自 v0.4.0 起，LMDeploy KV 量化方式有原来的离线改为在线。并且，支持两种数值精度 int4、int8。

3.4 LMDeploy服务（serve）

在前面的章节，我们都是在本地直接推理大模型，这种方式成为本地部署。在生产环境下，我们有时会将大模型封装为 API 接口服务，供客户端访问。

3.4.1 启动API服务器

通过以下命令启动API服务器，推理Meta-Llama-3-8B-Instruct模型：

lmdeploy serve api_server \
    /root/model/Meta-Llama-3-8B-Instruct \
    --model-format hf \
    --quant-policy 0 \
    --server-name 0.0.0.0 \
    --server-port 23333 \
    --tp 1

其中，model-format、quant-policy这些参数是与量化推理模型一致的；server-name和server-port表示API服务器的服务IP与服务端口；tp参数表示并行数量（GPU数量）。
在这里插入图片描述

通过运行以上指令，我们成功启动了API服务器，请勿关闭该窗口，后面我们要新建客户端连接该服务。
你也可以直接打开http://{host}:23333查看接口的具体使用说明，如下图所示。
在这里插入图片描述

这一步由于Server在远程服务器上，所以本地需要做一下ssh转发才能直接访问。
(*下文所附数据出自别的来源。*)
/-- Training ends: the grant goes back; when it failed the port is left down (R49, R384). -/
def State.trainEnd (s : State) (n : Fin 128) (t : Training) (st : OpState) (code detail : Nat) : State :=
  let s := (s.withdraw (.train n)).modPort n (fun p => { p with training := none })
  let s := if st = .done then s else
    ((s.portDown n).modPort n (fun p => { p with phyEn := false, lockTry := false })).phyIdle (phyGroup n)
  s.cbEnd t.cb st code detail

/-- LINK_TRAINING: TRAIN.GO (R49, R384). -/
def State.trainGo (s : State) (n : Fin 128) : State :=
  if !s.pageEn (.link n) || s.ports[n].training.isSome then s
  else match s.cbStart 7 (.link n) with
    | (none, s) => s.setReg (linkAddr n 0x048) 0xFF
    | (some r, s) =>
      let cfg := s.pcfg n
      let rate := fld cfg 0 3
      let auto := bitAt cfg 8
      let role := fld cfg 4 2
      let total := if auto then 4 * rate else 4
      let s := s.setReg (linkAddr n 0x048) (BitVec.ofNat 32 r.val)
      let s := (s.portDown n).modPort n (fun p => { p with phyEn := false, lockTry := false })
      let s := s.modReg (linkAddr n 0x044) (fun w => putBit w 9 (decide (role = 3)))
      let t : Training := { cb := r, rate, auto, step := 0, granted := false, total }
      let s := s.cbReport r (fun v => { v with total := BitVec.ofNat 32 total, partials := BitVec.ofNat 32 rate })
      let s := s.modPort n (fun p => { p with training := some t })
      if role = 3 ∨ rate = 0 ∨ 6 ≤ rate then s.trainEnd n t .failed opDeviceError 0
      else
        let s := s.cbEnter r .permitWait
        match s.askPermit (.train n) 250 1 false with
        | (.refused, s) => s.trainEnd n t .failed opPermitRefused 0
        | (_, s) => s

/-- The grant of a training: its first attempt begins (R49). -/
def State.trainGranted (s : State) (n : Fin 128) : State :=
  match s.ports[n].training with
  | none => s
  | some t => ((s.cbEnter t.cb .running).modPort n (fun p => { p with training := some { t with granted := true } })).phyTry n

/-- A port in a role transmits frames of a class (R44). -/
def roleSends (role cls : Nat) : Bool := if cls < 8 then role == 1 else if cls < 13 then role == 2 else true

/-- A step of the attempt completes: block lock needs the lane locked; after the fourth the port is up with its role and rate, and
the record ends DONE; a ROLE that is reserved by then fails it (R44). ABORT acts at this boundary (R49). Release frames kept from before that the
new role does not carry are dropped (R44; DESIGN CHOICE, log entry 28). -/
def State.trainStep (s : State) (n : Fin 128) : State :=
  match s.ports[n].training with
  | none => s
  | some t =>
    if !t.granted || !s.ports[n].phyEn || !s.ports[n].phyRdy then s
    else if s.callboard[t.cb].abort then s.trainEnd n t .aborted opAbortReq 0
    else
      let s := s.cbReport t.cb (fun v => { v with progress := v.progress + 1 })
      if t.step < 3 then s.modPort n (fun p => { p with training := some { t with step := t.step + 1 } })
      else
        let role := fld (s.pcfg n) 4 2
        if role = 3 then (s.modReg (linkAddr n 0x044) (fun w => putBit w 9 true)).trainEnd n t .failed opDeviceError 0
        else
          let s := s.modPort n (fun p => { p with rate := t.rate, relQ := p.relQ.filter (fun f => roleSends role f.cls) })
          let s := s.modReg (linkAddr n 0x044) (fun w => putFld w 4 2 role)
          (s.trainEnd n t .done opOk t.rate).portRise n

/-- A step runs out of time: the attempt fails; with AUTO the next lower code is tried, else the record ends FAILED (R49). -/
def State.trainTimeout (s : State) (n : Fin 128) : State :=
  match s.ports[n].training with
  | none => s
  | some t =>
    if !t.granted then s
    else if s.callboard[t.cb].abort then s.trainEnd n t .aborted opAbortReq 0
    else if t.auto ∧ 1 < t.rate then
      let s := s.cbReport t.cb (fun v => { v with partials := BitVec.ofNat 32 (t.rate - 1) })
      (s.modPort n (fun p => { p with phyEn := false, training := some { t with rate := t.rate - 1, step := 0 } })).phyTry n
    else s.trainEnd n t .failed opTimeout 0

/-! ### Reception (R43, R44, R446) -/

/-- Where a frame of class `c` on a port goes: the parse script, a receive ring, a Peer consumer, or nowhere (R44, R349 to R351). -/
inductive RxRoute where
  | parse | ring | peer | discard
  deriving DecidableEq, Repr

/-- A class 11 frame is a HELLO: its header's KIND is 1 (R354). -/
def isHello (c : Nat) (words : List Word128) : Bool := c == 11 && fld (words.headD 0) 32 8 == 1

/-- The route of a received frame by class and role; without a valid neighbour only a HELLO passes (R351). -/
def State.rxRoute (s : State) (n : Fin 128) (c : Nat) (words : List Word128) : RxRoute :=
  if 13 ≤ c then .ring
  else if c < 8 then (if s.portRole n = 0 ∧ bitAt (s.pcfg n) 9 then .parse else .discard)
  else if s.peerOk n (!isHello c words) then .peer else .discard

/-- LIENO_FRAME_RECEIVE: a frame is taken whole and routed, or discarded with its credits returned (R43, R44). Fragments and decisions stay
in the receive buffer for the rows that consume them (R358, R359); any other frame for a Peer consumer leaves it at once (log entry 27).
A port whose page is disabled takes in no new frame: it is discarded uncounted, its credits returned (R25; DESIGN CHOICE, log entry
112). -/
def State.frameReceive (s : State) (n : Fin 128) (c : Nat) (words : List Word128) (check : FrameCheck) : State :=
  if !s.portUp n then s
  else if !s.pageEn (.link n) then s.returnCredit n c (frameUnits words.length)
  else
    let s := s.useData 357 words.length
    match check with
    | .overlapsUncorrectable => s.returnCredit n c (frameUnits words.length)
    | .lengthMismatch => (s.parseDrop n 1).returnCredit n c (frameUnits words.length)
    | .good =>
      match s.rxRoute n c words with
      | .discard => (s.parseDrop n 1).returnCredit n c (frameUnits words.length)
      | .peer =>
        if c < 10 then s.modPort n (fun p => { p with rx := p.rx ++ [{ cls := c, words, len := words.length, beat := s.beatno }] })
        else s.returnCredit n c (frameUnits words.length)
      | _ => s.modPort n (fun p => { p with rx := p.rx ++ [{ cls := c, words, len := words.length, beat := s.beatno }] })

/-- Credit units that have left the buffer when `left` words of a frame of `len` are still there. -/
def unitsLeft (len left : Nat) : Nat := if left = 0 then frameUnits len else (len - left) / 4

/-- The oldest frame of a class in a receive buffer, and the others. -/
def State.rxHead (s : State) (n : Fin 128) (c : Nat) : Option (RxFrame × List RxFrame) :=
  takeFirst (fun f : RxFrame => f.cls == c) s.ports[n].rx
/-- What the frames of a class still have to do: words to deliver and ring entries to write; it falls at each word and each entry. -/
def State.rxLeft (s : State) (n : Fin 128) (c : Nat) : Nat :=
  ((s.ports[n].rx.filter (fun f => f.cls == c)).map (fun f => f.words.length + f.len + 1 - f.sent)).sum
/-- Repeat a piece of work on the oldest frame of a class, at most `k` times, until the frame has left or the work gets no further. -/
def untilStuck (n : Fin 128) (c : Nat) (work : State → State) : Nat → State → State
  | 0, s => s
  | k + 1, s =>
    let t := work s
    if t.rxLeft n c < s.rxLeft n c ∧ t.ports[n].rx.length = s.ports[n].rx.length then untilStuck n c work k t else t

/-- The entries of a Lieno frame in a link ring: an 8-byte header, then the payload in 64-byte entries (R45). The bytes of the last entry
beyond the payload are written as zeros (DESIGN CHOICE, log entry 114: R45 gives them no value). -/
def linkEntries (c : Nat) (words : List Word128) (beat : Word) : List (List Byte) :=
  let bytes := bytesLE 2 words.length ++ [BitVec.ofNat 8 c, 0] ++ bytesLE 4 beat.toNat ++ bytesOfPortWords words
  let n := ceilDiv bytes.length 64
  (List.range n).map (fun i => let b := (bytes.drop (64 * i)).take 64; b ++ List.replicate (64 - b.length) 0)

/-- Words of a frame of `len` that `i` entries have carried whole: 56 bytes in the first, 64 in each other (R45). -/
def entryWords (len i : Nat) : Nat := min len ((64 * i - 8) / 16)

/-- Write the next entry of the oldest frame of class `c` to its receive ring; while the ring is full the frame waits; a ring that cannot be
used, or that goes to MEMERR, has the frame discarded whole and counted (R446). A port whose page is disabled begins no frame (R25). -/
def State.receiveEntry (n : Fin 128) (c : Nat) (s : State) : State :=
  match s.rxHead n c with
  | none => s
  | some (f, rest) =>
    if f.sent = 0 ∧ !s.pageEn (.link n) then s else
    let r := 4096 + 32 * n.val + c
    let es := linkEntries c f.words (f.beat.setWidth 32)
    let gone := unitsLeft f.len (f.len - entryWords f.len f.sent)
    let leave := fun (s : State) => (s.modPort n (fun p => { p with rx := rest })).frameCredit n f (frameUnits f.len - gone)
    if s.ringEsize r != 2 then (leave s).parseDrop n 1
    else s.access (ringPut r (es.getD f.sent [])) (fun p s =>
      match p with
      | .done _ =>
        if f.sent + 1 < es.length then
          (s.modPort n (fun p => { p with rx := { f with sent := f.sent + 1 } :: rest })).frameCredit n f
            (unitsLeft f.len (f.len - entryWords f.len (f.sent + 1)) - gone)
        else leave s
      | .full => s
      | _ => (leave s).parseDrop n 1) (fun s => s)

/-- RECEIVE_RING_WRITE: the oldest waiting frame of a class 13 to 15 goes to its receive ring, entry by entry as far as there is room
(R446). -/
def State.receiveRing (s : State) (n : Fin 128) (c : Nat) : State :=
  match s.rxHead n c with
  | none => s
  | some (f, _) =>
    if c < 13 then s
    else untilStuck n c (State.receiveEntry n c) ((linkEntries c f.words (f.beat.setWidth 32)).length - f.sent) s

/-! ### Transmission (R446, R47) -/

/-- A frame goes out on a port: its blocks fill the line, its credit is used (R42, R47). -/
def State.transmit (s : State) (n : Fin 128) (f : TxFrame) : State :=
  (s.useData 357 f.len).modPort n (fun p => { (p.sendFrame f.cls f.announced f.len).encodeLine (some f) with
    lastTx := some f
    txSent := p.txSent.set (Fin.ofNat 16 f.cls) (p.txSent[Fin.ofNat 16 f.cls] + BitVec.ofNat 12 (frameUnits f.len)) })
在你本地打开一个cmd窗口，输入命令如下：

ssh -CNg -L 23333:127.0.0.1:23333 root@ssh.intern-ai.org.cn -p 你的ssh端口号

然后打开浏览器，访问http://127.0.0.1:23333。

3.4.2 命令行客户端连接API服务器

在“4.1”中，我们在终端里新开了一个API服务器。
本节中，我们要新建一个命令行客户端去连接API服务器。首先通过VS Code新建一个终端：
激活conda环境

conda activate lmdeploy

运行命令行客户端：

lmdeploy serve api_client http://localhost:23333

运行后，可以通过命令行窗口直接与模型对话

3.4.3 网页客户端连接API服务器

服务器端不关闭，打开另一个终端执行以下。

# 安装gradio
pip install gradio==3.50.2
# 打开conda环境
conda activate lmdeploy
# 启动Gradio网页客户端
lmdeploy serve gradio http://localhost:23333 \
    --server-name 0.0.0.0 \
    --server-port 6006

访问地址http://127.0.0.1:6006
在这里插入图片描述

四、XTuner 微调 Llama3 图片理解多模态

4.1 数据准备

按照 https://github.com/InternLM/Tutorial/blob/camp2/xtuner/llava/xtuner_llava.md 中的教程来准备微调数据。

执行以下代码：

cd ~
git clone https://github.com/InternLM/tutorial -b camp2
python ~/tutorial/xtuner/llava/llava_data/repeat.py \
  -i ~/tutorial/xtuner/llava/llava_data/unique_data.json \
  -o ~/tutorial/xtuner/llava/llava_data/repeated_data.json \
  -n 200

4.2 训练启动

官方已经为大家准备好可一键启动的配置文件，主要修改了模型路径、对话模板以及数据路径。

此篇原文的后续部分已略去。